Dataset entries

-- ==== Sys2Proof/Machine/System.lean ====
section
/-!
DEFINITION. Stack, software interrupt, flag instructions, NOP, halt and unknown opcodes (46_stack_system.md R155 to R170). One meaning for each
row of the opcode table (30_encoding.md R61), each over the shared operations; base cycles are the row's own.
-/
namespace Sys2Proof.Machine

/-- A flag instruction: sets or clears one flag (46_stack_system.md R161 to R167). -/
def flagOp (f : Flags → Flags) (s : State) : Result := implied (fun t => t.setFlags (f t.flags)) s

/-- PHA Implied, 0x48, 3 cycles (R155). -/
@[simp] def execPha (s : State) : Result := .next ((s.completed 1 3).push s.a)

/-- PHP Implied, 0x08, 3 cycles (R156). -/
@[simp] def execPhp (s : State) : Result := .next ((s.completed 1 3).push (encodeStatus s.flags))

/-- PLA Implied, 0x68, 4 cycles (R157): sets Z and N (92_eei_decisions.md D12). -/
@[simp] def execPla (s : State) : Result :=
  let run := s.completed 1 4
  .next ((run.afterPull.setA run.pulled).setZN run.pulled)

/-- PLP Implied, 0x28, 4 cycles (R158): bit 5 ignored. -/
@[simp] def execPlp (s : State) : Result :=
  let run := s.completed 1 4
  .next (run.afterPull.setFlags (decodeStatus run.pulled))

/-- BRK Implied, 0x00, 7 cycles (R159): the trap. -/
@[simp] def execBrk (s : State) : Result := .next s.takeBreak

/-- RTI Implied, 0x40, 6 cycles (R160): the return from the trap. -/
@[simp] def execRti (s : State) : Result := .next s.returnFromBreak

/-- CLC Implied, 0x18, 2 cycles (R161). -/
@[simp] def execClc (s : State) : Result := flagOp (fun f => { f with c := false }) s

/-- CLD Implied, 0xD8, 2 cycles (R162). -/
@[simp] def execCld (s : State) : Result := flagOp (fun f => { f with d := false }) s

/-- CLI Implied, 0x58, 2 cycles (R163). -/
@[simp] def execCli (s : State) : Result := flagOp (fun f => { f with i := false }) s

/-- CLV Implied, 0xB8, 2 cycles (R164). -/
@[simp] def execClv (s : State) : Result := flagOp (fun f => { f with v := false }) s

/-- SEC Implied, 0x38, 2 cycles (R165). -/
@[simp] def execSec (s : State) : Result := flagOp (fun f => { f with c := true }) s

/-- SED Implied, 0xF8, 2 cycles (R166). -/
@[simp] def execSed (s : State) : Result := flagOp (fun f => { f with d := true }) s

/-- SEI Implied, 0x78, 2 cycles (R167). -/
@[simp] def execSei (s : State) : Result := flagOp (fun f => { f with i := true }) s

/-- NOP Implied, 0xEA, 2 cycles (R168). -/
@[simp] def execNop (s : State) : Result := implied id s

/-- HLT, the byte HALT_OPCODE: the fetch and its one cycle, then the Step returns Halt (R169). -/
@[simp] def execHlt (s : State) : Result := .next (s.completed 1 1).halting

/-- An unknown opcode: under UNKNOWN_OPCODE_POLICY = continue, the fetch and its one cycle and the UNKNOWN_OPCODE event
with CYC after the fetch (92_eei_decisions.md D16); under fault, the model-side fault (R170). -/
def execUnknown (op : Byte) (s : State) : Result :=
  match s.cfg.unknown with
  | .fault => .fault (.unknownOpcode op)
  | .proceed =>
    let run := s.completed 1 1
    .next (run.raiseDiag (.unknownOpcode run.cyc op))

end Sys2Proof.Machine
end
--
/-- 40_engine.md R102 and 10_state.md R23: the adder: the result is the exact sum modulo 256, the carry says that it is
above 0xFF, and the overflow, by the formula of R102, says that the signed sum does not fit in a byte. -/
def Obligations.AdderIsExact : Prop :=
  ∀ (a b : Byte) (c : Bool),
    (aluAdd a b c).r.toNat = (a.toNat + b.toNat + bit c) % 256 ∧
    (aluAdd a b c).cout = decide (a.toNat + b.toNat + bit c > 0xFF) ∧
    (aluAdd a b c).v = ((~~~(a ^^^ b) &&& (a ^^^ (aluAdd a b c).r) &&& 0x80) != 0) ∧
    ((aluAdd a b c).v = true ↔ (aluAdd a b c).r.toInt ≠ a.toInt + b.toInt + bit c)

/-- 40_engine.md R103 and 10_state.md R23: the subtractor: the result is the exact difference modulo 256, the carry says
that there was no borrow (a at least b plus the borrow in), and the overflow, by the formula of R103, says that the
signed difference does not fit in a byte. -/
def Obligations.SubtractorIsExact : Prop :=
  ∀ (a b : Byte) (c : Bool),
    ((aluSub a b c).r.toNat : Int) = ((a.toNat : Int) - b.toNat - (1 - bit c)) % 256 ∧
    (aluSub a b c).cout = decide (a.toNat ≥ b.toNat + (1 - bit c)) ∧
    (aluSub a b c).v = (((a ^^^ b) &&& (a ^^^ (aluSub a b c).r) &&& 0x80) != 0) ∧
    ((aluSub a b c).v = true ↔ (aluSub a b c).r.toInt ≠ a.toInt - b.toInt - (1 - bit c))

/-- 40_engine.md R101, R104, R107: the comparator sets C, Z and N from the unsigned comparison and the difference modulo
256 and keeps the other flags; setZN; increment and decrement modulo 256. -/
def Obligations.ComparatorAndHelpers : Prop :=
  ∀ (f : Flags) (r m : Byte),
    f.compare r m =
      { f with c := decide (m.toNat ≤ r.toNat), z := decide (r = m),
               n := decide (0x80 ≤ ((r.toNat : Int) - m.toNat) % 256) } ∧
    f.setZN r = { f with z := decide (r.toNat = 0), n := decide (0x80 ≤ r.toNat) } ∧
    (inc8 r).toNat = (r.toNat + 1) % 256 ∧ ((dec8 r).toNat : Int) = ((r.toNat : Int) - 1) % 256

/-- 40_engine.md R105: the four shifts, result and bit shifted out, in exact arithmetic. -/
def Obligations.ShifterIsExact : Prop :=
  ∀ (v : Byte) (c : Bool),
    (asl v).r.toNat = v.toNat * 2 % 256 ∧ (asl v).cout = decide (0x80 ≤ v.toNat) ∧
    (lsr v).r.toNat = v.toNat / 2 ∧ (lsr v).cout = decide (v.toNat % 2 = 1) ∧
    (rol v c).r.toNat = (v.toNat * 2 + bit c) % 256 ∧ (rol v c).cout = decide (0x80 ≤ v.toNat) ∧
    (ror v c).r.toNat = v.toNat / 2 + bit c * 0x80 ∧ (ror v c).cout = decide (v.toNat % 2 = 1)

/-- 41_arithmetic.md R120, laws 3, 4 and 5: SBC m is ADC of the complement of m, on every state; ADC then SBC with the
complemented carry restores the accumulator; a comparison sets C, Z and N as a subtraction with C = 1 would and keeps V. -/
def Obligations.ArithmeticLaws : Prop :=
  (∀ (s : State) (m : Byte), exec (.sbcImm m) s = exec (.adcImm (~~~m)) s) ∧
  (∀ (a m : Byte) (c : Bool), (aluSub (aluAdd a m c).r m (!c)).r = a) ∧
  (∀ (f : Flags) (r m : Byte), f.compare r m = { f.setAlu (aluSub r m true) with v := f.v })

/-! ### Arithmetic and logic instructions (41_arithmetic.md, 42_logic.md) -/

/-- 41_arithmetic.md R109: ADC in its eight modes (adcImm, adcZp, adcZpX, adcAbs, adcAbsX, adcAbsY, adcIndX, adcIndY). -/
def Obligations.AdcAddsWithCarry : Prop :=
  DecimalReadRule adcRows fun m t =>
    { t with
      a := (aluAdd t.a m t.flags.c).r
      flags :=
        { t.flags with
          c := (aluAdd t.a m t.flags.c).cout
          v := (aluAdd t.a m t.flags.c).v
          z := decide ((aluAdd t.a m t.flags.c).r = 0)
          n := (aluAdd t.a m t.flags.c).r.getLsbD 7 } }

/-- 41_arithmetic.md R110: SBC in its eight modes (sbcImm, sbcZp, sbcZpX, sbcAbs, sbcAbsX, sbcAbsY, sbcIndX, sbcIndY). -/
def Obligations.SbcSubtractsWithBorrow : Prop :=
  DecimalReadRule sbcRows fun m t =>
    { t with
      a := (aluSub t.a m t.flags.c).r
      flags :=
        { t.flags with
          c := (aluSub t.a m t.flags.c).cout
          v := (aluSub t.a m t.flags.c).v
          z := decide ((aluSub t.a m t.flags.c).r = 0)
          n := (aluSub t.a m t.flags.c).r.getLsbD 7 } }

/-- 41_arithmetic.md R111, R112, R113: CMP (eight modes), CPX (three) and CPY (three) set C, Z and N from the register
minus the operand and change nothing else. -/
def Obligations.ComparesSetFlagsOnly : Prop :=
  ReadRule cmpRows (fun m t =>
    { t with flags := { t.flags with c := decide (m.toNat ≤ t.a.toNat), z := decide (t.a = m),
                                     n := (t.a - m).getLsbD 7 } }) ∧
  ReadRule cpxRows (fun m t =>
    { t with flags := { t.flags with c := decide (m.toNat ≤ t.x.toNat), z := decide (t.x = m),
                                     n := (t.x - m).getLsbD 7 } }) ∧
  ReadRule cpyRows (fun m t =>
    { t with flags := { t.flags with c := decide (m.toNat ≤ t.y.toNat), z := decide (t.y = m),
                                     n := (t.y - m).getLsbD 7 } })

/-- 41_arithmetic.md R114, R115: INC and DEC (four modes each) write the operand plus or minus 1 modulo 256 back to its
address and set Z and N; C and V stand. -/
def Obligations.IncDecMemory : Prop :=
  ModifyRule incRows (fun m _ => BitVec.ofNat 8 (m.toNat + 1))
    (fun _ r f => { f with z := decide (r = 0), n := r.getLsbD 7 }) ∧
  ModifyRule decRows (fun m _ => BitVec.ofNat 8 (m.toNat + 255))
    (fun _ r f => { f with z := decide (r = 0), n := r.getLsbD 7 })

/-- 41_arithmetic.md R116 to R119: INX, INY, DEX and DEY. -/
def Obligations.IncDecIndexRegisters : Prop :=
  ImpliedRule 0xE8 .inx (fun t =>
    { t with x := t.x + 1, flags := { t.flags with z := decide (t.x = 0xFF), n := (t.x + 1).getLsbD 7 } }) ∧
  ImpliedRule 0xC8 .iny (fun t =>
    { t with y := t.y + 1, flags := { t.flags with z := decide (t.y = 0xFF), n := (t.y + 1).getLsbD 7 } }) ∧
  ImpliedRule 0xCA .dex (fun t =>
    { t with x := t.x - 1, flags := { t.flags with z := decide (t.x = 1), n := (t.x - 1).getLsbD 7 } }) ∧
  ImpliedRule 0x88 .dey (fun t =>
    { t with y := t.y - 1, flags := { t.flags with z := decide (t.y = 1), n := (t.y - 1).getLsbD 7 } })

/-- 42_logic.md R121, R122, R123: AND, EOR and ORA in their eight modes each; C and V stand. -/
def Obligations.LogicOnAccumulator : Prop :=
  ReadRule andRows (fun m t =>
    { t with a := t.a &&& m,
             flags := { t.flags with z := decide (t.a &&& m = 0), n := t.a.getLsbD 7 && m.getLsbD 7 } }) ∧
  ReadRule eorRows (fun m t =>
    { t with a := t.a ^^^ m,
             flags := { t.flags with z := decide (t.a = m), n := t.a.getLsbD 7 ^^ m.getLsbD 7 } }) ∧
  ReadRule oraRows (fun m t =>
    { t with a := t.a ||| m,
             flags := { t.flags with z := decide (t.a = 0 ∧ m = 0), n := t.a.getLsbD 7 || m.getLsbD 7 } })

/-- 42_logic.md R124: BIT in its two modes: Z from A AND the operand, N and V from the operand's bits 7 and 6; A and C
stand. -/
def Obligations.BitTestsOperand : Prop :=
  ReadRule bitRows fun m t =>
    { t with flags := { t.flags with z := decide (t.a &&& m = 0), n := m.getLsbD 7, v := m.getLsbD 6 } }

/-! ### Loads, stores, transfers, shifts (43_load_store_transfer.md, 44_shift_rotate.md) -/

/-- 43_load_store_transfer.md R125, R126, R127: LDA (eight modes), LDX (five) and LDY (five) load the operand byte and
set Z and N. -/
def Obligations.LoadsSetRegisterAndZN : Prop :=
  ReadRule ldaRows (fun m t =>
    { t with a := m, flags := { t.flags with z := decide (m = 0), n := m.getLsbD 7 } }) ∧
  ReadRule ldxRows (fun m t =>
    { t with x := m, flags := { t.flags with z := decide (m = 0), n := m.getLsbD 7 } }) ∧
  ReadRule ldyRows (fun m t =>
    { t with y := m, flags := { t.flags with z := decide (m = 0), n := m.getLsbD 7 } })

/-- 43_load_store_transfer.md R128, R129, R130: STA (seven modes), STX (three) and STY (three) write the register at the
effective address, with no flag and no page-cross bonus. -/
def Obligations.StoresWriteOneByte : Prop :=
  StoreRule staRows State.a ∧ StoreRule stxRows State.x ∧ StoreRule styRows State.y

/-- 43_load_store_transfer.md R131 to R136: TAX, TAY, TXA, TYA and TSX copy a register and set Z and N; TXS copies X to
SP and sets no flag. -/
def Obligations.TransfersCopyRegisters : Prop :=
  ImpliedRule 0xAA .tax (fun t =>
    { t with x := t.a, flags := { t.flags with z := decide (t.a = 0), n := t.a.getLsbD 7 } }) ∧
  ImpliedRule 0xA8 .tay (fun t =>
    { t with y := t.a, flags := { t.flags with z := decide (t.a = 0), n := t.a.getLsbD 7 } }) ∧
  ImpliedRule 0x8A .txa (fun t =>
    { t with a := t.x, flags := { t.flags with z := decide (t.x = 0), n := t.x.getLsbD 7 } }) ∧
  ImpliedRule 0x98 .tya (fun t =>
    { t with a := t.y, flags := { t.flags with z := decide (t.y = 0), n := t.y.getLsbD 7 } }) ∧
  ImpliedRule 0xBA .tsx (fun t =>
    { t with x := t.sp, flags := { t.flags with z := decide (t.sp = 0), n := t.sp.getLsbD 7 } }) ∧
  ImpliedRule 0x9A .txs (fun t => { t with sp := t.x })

What the exercise asks >>
State the number of lines in the records that include the string "under", without any other words.

Final answer >>
2